Thankfully, there’s been a small shift in the male fashion world in the past decade, and we’re finally seeing more and more fashion companies jump on board with the male body-positive movement. We love it! Because all people, men, women, etc., come in various shapes and sizes. We want to embrace the uniqueness of each human body. Not just girls’ and guys’ bodies—all bodies!

male bodies - Kaftko

You see, our ethos at Kaftko is “Made For All''. So, instead of using the same ol’ terms like gender-neutral, size-inclusive, or age-appropriate, we’ve combined them all and created just one simple idea… Fashion Fluid!

We’re about freedom, comfortability, and truly expressing yourself through style and fashion in a way that is unique and positive to you. No hidden agendas or ulterior motives. Just highly fashionable clothing that accentuates your body most positively.
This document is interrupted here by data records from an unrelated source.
/-- LEASE_RETRY. -/
def execLeaseRetry (k : Nat) (s : State) : Host.Outcome State Fault Refusal :=
  .next (let o := getOct s k
    match o.retryAt with
    | none => s
    | some b =>
      if s.beat < b then s
      else if leaseDue s k then startLease s k else modOct s k fun o => { o with retryAt := none })

end Sys2Proof.Machine
end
The ideal male figure is multi-layered, but somehow popular media platforms have turned it into a superficial subject that hinders the core of who we are, what we want to be, and who we wish we weren’t. 

But we say, No more! It’s about time to shine the light on this often-overlooked problem. It’s time for men of all shapes to embrace the confidence of who they are without the worry of what society thinks. And it’s time for you to flaunt what you’ve got in whatever makes you feel confident in your skin.

So men, let’s join the conversation and movement of what it means to have male body positivity today!